Stored data
========================

-- ==== Sys2Proof/Safety.lean ====
section
/-! DEFINITION. What counts as a safe run, in the terms the claims use: runs of several steps, the invariants of
10_state.md R43 and of the rules they restate, and the words the statements share. -/

namespace Sys2Proof.Machine

/-! ## Runs -/

/-- `n` steps in a row, stopping at the first fault or refusal. -/
def stepN : Nat → State → Result State Fault Refusal
  | 0, s => .next s
  | n + 1, s => andThen (step s) (stepN n)

/-! ## Words the statements share -/

/-- The fields of an ADD, SUB, NOR or MUL (R82). -/
def aluFields : Instr → Option (RegIdx × RegIdx × RegIdx)
  | .add rA rB rC | .sub rA rB rC | .nor rA rB rC | .mul rA rB rC => some (rA, rB, rC)
  | .load _ _ _ | .store _ _ _ | .beq _ _ _ | .call _ | .ret => none

/-- The result of an ADD, SUB, NOR or MUL in 16-bit arithmetic (R170). -/
def aluResult (i : Instr) (x y : Word) : Word :=
  match i with
  | .add _ _ _ => x + y
  | .sub _ _ _ => x - y
  | .nor _ _ _ => ~~~(x ||| y)
  | .mul _ _ _ => x * y
  | .load _ _ _ | .store _ _ _ | .beq _ _ _ | .call _ | .ret => 0

/-- The instruction is a CALL or a RET. -/
def isJump : OpCode → Bool
  | .call | .ret => true
  | .load | .store | .beq | .add | .sub | .nor | .mul => false

/-- The address a LOAD or STORE accesses when it completes at this visit: the one its address phase computed earlier,
or the one that this visit's address phase computes (R150). -/
def accessAddress (S : Station) (base : Word) : Int :=
  if addressDue S then effectiveAddress base S.a else S.a

/-- A station of a LOAD or STORE once its address phase has run at this visit (R150). -/
def addressed (S : Station) (base : Word) : Station :=
  if addressDue S then { S with a := effectiveAddress base S.a, addrReady := true } else S

/-- The bits that a format ignores (R81, R89). -/
def ignoredMask : Format → Word
  | .rri => 0x0020
  | .rrr => 0x0007
  | .j => 0x0F80
  | .n => 0x0FFF

/-- The condition of R118 for allocating a station to an opcode's kind. -/
abbrev freeOf (kind : UnitKind) (S : Station) : Prop := S.desc.kind = kind ∧ S.busy = false

/-- Station `k` holds `S`. -/
abbrev State.holds (s : State) (k : Nat) (S : Station) : Prop := s.stations[k]? = some S

/-- An Issued entry is ready for broadcast with value `v` (R132). -/
def EntryReady (s : State) (e : Entry) (v : Word) : Prop :=
  ∃ S, s.holds e.station S ∧ S.busy = true ∧ S.seq = e.seq ∧ S.result = some v ∧ S.desc.cyclesNeeded < S.cyclesPassed

/-- A busy, older LOAD or STORE of one of the kinds whose address is that of `S` or not yet computed (R151). -/
def OlderConflict (s : State) (S : Station) (kinds : List OpCode) : Prop :=
  ∃ T ∈ s.stations, T.busy = true ∧ (∃ o ∈ kinds, T.op = some o) ∧ T.seq < S.seq ∧ (T.addrReady = false ∨ T.a = S.a)

/-- A lone instruction is about to run: the engine is quiescent and unfaulted, the word at the PC decodes to `i`, the
station `k` that Issue will allocate is configured as R241 asks, every register is committed, and the Issued log is
older than the next sequence number. -/
structure AboutToRun (s : State) (i : Instr) (k : Nat) (S : Station) : Prop where
  unfaulted : s.fault = none
  quiet     : quiescent s = true
  fetched   : fetch s = .instr i
  free      : firstFree (unitKind i.opcode) s.stations = some (k, S)
  desc      : S.desc.wf = true
  committed : ∀ r, s.status r = none
  logged    : ∀ e ∈ s.issued, e.seq < s.nextSeq

/-- The word after the PC is the empty word, so that Issue stalls behind the instruction at the PC (R116). -/
abbrev EmptyNext (s : State) : Prop := inBounds (s.pc + 1) = true ∧ s.mem.get (s.pc + 1).toNat = 0

/-- The entry of the instruction about to run, at a given cycle (R39). -/
def State.loneEntry (s : State) (i : Instr) (k : Nat) (cycle : Nat) : Entry :=
  { seq := s.nextSeq, instr := i, cycle := cycle, station := k }

/-! ## Invariants -/

/-- The memory is in canonical form: no two lists stand for one memory (R60). -/
abbrev MemoryCanonical (s : State) : Prop := s.mem.wf = true

/-- R0 is zero and is never a rename target, now or in the checkpoint (R21). -/
abbrev ZeroRegister (s : State) : Prop :=
  s.reg.get 0 = 0 ∧ s.status 0 = none ∧ ∀ c ∈ s.checkpoint, c.get 0 = none

/-- `pendingBranch` and `checkpoint` are present exactly when `branchPending` is true (R36). -/
abbrev BranchFlagsCoherent (s : State) : Prop :=
  s.pendingBranch.isSome = s.branchPending ∧ s.checkpoint.isSome = s.branchPending

/-- A free station has the released value (R27). -/
abbrev FreeStationsReleased (s : State) : Prop :=
  ∀ S ∈ s.stations, S.busy = false → S = Station.released S.desc

/-- A used slot holds a value or a tag and not both; an unused slot holds neither (R28). -/
def slotOk (used : Bool) (v : Option Word) (q : Option Nat) : Bool :=
  if used then v.isSome != q.isSome else v.isNone && q.isNone

/-- A busy station holds an instruction of its own kind under its own opcode, its slots are as R28 and R30 say, and
only a producer holds a result. -/
def Station.coherent (S : Station) : Bool :=
  !S.busy ||
    match S.instr with
    | none => false
    | some i =>
      S.op == some i.opcode && decide (S.desc.kind = unitKind i.opcode)
        && slotOk (usesJ i.opcode) S.vj S.qj && slotOk (usesK i.opcode) S.vk S.qk
        && (S.result.isNone || isProducer i.opcode)

/-- Every station is coherent (R26, R28, R30). -/
abbrev StationsCoherent (s : State) : Prop := ∀ S ∈ s.stations, S.coherent = true

/-- A busy station that holds no result has not counted past `cyclesNeeded` (R112, R128, invariant 4 of R43). -/
abbrev CountersBounded (s : State) : Prop :=
  ∀ S ∈ s.stations, S.busy = true → S.result = none → S.cyclesPassed ≤ S.desc.cyclesNeeded

/-- Sequence numbers are unique (R38): busy stations have distinct numbers below `nextSeq`, and the Issued log rises
strictly and stays below `nextSeq`. -/
structure SequenceUnique (s : State) : Prop where
  below    : ∀ S ∈ s.stations, S.busy = true → S.seq < s.nextSeq
  distinct : ∀ k k' S S', s.holds k S → s.holds k' S' → S.busy = true → S'.busy = true → S.seq = S'.seq → k = k'
  rising   : s.issued.Pairwise fun e e' => e.seq < e'.seq
  logBelow : ∀ e ∈ s.issued, e.seq < s.nextSeq

/-- Every instruction in flight has its Issued entry, on which Writeback arbitrates (R124, R132). -/
abbrev InFlightLogged (s : State) : Prop :=
  ∀ k S, s.holds k S → S.busy = true →
    ∃ e ∈ s.issued, e.seq = S.seq ∧ e.station = k ∧ S.instr = some e.instr

/-- The pending branch is the one BEQ in flight (R34, R36). -/
structure BranchInFlight (s : State) : Prop where
  held : ∀ b, s.pendingBranch = some b → ∃ B, s.holds b B ∧ B.busy = true ∧ B.op = some .beq
  only : ∀ k S, s.holds k S → S.busy = true → S.op = some .beq → s.pendingBranch = some k

/-- `jumpPending` is true exactly while one CALL or RET is in flight, and that one was issued after the pending branch
(R35, R197). -/
structure JumpInFlight (s : State) : Prop where
  held  : s.jumpPending = true → ∃ k S o, s.holds k S ∧ S.busy = true ∧ S.op = some o ∧ isJump o = true
  only  : ∀ k S o, s.holds k S → S.busy = true → S.op = some o → isJump o = true → s.jumpPending = true
  one   : ∀ k k' S S' o o', s.holds k S → s.holds k' S' → S.busy = true → S'.busy = true →
            S.op = some o → S'.op = some o' → isJump o = true → isJump o' = true → k = k'
  after : ∀ b B k S o, s.pendingBranch = some b → s.holds b B → s.holds k S → S.busy = true →
            S.op = some o → isJump o = true → B.seq < S.seq

/-- The engine's invariant: everything the recovery machine and the Execute visits rely on. -/
structure EngineCoherent (s : State) : Prop where
  stations : StationsCoherent s
  sequence : SequenceUnique s
  flags    : BranchFlagsCoherent s
  branch   : BranchInFlight s
  jump     : JumpInFlight s

/-- Every tag in flight names a busy producer that issued earlier; every register-status entry, now and in the
checkpoint, names the busy station whose instruction has that register as its destination (R23, R24, R195, R196). -/
structure TagsLive (s : State) : Prop where
  slots : ∀ k S p, s.holds k S → S.busy = true → S.qj = some p ∨ S.qk = some p →
            ∃ P i, s.holds p P ∧ P.busy = true ∧ P.instr = some i ∧ isProducer i.opcode = true ∧ P.seq < S.seq
  table : ∀ r p, s.status r = some p →
            ∃ P i, s.holds p P ∧ P.busy = true ∧ P.instr = some i ∧ destOf i = some r
  saved : ∀ c, s.checkpoint = some c → ∀ r p, c.get r = some p →
            ∃ P i, s.holds p P ∧ P.busy = true ∧ P.instr = some i ∧ destOf i = some r ∧
              ∀ b B, s.pendingBranch = some b → s.holds b B → P.seq < B.seq

/-- Every configured latency is at least one cycle (R241). -/
abbrev LatenciesPositive (s : State) : Prop := ∀ S ∈ s.stations, 1 ≤ S.desc.cyclesNeeded

/-- A step's change of the recovery state (R198): the transitions that one cycle can make, in the phase order Issue
then Execute. -/
def recoveryStep : Recovery → Recovery → Bool
  | .idle, .idle | .idle, .spec | .idle, .jump => true
  | .idle, .specJump => false
  | .spec, _ => true
  | .specJump, .specJump | .specJump, .idle | .specJump, .jump => true
  | .specJump, .spec => false
  | .jump, .jump | .jump, .idle => true
  | .jump, .spec | .jump, .specJump => false

/-- The pending branch waits on an operand whose producer is in flight (R249). -/
def BranchWaits (s : State) (b : Nat) (B : Station) : Prop :=
  s.pendingBranch = some b ∧ s.holds b B ∧ B.busy = true ∧ (B.qj.isSome = true ∨ B.qk.isSome = true)

end Sys2Proof.Machine
end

========================

Above are the records; repeat exactly the lines from the one holding "S = Station.released S.desc" down to the one holding "(S.result.isNone || isProducer i.opcode)", end lines included.

  ∀ S ∈ s.stations, S.busy = false → S = Station.released S.desc

/-- A used slot holds a value or a tag and not both; an unused slot holds neither (R28). -/
def slotOk (used : Bool) (v : Option Word) (q : Option Nat) : Bool :=
  if used then v.isSome != q.isSome else v.isNone && q.isNone

/-- A busy station holds an instruction of its own kind under its own opcode, its slots are as R28 and R30 say, and
only a producer holds a result. -/
def Station.coherent (S : Station) : Bool :=
  !S.busy ||
    match S.instr with
    | none => false
    | some i =>
      S.op == some i.opcode && decide (S.desc.kind = unitKind i.opcode)
        && slotOk (usesJ i.opcode) S.vj S.qj && slotOk (usesK i.opcode) S.vk S.qk
        && (S.result.isNone || isProducer i.opcode)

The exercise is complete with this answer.